Provided records:
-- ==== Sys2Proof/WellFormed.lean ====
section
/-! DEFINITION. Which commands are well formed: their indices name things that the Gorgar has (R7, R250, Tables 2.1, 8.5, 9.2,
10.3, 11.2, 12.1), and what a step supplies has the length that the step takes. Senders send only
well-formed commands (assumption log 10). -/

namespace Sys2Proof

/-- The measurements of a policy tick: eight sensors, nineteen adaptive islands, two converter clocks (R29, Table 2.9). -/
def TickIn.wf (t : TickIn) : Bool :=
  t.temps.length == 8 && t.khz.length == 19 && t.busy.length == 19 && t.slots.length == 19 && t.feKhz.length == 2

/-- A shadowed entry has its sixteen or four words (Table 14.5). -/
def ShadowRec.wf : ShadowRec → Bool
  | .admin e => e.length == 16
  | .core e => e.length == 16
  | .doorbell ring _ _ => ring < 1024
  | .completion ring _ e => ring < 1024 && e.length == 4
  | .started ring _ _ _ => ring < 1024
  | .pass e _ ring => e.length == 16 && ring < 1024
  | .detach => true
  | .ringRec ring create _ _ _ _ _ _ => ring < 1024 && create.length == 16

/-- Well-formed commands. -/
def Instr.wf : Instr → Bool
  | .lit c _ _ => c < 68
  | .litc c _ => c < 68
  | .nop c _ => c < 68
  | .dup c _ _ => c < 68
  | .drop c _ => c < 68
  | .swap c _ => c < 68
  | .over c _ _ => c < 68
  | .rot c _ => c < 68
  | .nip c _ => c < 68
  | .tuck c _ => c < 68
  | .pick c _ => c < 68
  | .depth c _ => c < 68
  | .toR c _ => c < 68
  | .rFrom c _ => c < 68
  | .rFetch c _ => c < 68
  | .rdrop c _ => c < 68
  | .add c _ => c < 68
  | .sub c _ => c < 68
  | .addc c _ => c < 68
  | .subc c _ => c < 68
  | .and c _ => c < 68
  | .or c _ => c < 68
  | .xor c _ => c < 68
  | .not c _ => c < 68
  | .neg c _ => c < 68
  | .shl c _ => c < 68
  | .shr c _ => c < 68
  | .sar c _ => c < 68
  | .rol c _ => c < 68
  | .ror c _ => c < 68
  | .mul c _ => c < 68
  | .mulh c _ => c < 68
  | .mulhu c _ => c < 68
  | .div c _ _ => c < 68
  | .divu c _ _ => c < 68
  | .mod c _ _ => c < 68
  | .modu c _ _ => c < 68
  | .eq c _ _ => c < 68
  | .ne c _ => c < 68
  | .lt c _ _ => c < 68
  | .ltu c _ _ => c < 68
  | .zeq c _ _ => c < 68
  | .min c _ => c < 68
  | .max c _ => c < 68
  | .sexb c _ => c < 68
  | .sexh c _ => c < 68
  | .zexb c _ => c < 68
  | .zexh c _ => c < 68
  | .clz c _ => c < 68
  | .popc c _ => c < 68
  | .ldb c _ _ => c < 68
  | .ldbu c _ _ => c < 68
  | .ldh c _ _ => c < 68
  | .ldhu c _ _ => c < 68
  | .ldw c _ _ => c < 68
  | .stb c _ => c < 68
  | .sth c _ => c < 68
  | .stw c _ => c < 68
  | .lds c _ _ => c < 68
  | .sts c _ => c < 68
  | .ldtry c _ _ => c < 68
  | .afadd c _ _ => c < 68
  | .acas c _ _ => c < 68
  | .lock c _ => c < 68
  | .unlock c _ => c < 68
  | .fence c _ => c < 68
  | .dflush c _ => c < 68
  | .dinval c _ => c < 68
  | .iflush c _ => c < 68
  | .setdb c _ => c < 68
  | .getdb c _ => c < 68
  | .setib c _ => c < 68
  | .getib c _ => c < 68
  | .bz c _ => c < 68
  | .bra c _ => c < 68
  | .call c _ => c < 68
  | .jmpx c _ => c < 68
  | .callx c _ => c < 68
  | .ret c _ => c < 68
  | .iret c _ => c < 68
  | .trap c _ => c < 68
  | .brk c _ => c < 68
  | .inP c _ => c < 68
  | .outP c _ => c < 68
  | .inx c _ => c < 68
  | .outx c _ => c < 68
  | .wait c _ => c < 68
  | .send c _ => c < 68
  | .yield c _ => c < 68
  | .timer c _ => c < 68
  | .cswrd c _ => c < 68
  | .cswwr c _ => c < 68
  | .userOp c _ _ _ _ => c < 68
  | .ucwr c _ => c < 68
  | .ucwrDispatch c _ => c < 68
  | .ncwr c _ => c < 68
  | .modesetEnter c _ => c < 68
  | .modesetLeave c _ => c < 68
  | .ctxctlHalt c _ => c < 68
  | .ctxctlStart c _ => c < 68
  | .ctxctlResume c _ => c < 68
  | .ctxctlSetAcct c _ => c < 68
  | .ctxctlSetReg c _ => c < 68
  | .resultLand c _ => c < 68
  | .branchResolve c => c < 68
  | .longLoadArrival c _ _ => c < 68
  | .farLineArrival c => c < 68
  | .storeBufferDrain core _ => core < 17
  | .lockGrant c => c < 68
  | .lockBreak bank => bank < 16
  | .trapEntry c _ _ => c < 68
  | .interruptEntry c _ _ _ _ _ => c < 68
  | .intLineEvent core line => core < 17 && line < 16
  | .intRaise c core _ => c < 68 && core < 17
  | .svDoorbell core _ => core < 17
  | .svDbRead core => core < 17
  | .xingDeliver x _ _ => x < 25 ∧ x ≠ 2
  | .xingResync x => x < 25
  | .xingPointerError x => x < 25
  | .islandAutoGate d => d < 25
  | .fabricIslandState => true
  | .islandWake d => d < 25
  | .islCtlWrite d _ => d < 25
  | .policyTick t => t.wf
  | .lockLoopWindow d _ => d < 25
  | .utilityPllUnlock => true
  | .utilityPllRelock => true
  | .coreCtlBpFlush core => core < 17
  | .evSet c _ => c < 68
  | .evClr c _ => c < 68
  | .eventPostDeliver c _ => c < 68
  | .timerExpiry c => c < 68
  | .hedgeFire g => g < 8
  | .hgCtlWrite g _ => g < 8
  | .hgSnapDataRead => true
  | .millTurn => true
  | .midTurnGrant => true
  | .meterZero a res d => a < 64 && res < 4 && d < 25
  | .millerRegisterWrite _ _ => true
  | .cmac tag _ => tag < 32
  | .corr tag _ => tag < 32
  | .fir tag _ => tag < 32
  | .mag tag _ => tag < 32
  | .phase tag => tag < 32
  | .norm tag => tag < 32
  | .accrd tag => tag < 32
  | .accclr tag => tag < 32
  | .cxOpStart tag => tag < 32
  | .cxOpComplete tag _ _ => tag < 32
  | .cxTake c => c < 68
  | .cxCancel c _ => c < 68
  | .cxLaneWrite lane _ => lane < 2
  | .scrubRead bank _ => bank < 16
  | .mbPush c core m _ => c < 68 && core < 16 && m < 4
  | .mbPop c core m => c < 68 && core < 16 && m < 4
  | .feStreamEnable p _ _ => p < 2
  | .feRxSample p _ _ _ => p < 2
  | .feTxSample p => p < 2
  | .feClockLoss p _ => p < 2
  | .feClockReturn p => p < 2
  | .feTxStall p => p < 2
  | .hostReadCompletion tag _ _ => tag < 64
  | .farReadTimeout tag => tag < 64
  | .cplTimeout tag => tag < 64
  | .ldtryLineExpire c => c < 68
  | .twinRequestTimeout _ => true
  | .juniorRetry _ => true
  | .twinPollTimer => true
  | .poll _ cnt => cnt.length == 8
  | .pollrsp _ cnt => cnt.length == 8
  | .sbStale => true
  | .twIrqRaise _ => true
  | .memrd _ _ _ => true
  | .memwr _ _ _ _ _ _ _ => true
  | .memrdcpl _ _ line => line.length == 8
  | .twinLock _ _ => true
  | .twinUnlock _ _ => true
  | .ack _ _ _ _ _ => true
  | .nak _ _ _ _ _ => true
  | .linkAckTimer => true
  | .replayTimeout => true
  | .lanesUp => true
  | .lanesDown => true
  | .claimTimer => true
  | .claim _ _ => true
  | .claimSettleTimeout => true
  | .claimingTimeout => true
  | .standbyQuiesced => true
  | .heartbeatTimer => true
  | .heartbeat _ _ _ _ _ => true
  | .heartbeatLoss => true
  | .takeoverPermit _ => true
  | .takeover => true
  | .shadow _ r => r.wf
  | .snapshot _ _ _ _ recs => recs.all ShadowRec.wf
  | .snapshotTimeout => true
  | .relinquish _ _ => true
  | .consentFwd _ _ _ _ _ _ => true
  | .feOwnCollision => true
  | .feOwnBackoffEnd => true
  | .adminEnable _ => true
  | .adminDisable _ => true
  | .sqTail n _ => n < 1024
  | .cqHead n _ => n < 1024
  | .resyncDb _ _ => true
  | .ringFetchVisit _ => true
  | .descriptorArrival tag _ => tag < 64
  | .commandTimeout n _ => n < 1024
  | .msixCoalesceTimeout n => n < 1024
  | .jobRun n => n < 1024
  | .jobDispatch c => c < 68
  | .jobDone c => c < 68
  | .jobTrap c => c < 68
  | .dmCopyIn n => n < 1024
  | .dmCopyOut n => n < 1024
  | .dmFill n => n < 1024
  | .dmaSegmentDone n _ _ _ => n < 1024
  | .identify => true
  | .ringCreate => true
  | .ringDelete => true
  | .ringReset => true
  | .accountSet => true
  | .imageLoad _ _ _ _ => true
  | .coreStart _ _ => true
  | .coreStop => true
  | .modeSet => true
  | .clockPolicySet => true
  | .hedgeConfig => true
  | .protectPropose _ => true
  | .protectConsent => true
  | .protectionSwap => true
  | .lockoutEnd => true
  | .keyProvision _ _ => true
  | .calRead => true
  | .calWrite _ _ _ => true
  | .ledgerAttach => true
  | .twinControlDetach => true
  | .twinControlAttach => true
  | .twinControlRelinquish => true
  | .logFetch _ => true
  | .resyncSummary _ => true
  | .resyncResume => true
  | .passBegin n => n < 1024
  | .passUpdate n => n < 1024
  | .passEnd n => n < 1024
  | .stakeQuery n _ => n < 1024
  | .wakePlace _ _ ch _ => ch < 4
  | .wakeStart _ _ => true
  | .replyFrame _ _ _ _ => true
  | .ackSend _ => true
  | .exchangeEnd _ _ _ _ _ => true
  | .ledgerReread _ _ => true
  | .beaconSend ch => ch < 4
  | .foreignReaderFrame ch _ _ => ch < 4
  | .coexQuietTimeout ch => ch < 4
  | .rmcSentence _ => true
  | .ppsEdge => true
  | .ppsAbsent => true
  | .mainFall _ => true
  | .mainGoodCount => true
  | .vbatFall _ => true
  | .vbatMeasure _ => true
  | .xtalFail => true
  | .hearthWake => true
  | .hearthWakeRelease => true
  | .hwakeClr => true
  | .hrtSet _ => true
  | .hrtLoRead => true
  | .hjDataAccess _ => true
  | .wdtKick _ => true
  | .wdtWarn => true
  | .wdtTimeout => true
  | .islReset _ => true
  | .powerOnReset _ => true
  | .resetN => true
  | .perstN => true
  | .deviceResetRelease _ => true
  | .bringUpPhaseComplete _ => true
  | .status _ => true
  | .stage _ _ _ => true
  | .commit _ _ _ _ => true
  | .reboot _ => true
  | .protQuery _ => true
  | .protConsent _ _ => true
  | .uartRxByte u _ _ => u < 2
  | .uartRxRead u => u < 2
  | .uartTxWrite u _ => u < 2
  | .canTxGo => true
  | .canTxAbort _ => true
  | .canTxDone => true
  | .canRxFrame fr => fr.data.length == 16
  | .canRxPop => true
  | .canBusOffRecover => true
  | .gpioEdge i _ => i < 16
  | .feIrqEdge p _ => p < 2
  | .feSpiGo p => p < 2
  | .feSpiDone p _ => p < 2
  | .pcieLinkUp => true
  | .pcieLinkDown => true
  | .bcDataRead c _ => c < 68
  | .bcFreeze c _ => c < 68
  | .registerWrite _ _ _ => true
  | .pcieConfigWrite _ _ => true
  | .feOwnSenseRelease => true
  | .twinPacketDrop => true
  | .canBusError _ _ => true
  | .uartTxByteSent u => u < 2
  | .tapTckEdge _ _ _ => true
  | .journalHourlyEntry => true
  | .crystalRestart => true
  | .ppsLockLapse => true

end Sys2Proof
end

Instructions to follow: Output, exactly and in full, the lines from the start of the entries above through the line that contains "namespace Sys2Proof".

Worked solution:
-- ==== Sys2Proof/WellFormed.lean ====
section
/-! DEFINITION. Which commands are well formed: their indices name things that the Gorgar has (R7, R250, Tables 2.1, 8.5, 9.2,
10.3, 11.2, 12.1), and what a step supplies has the length that the step takes. Senders send only
well-formed commands (assumption log 10). -/

namespace Sys2Proof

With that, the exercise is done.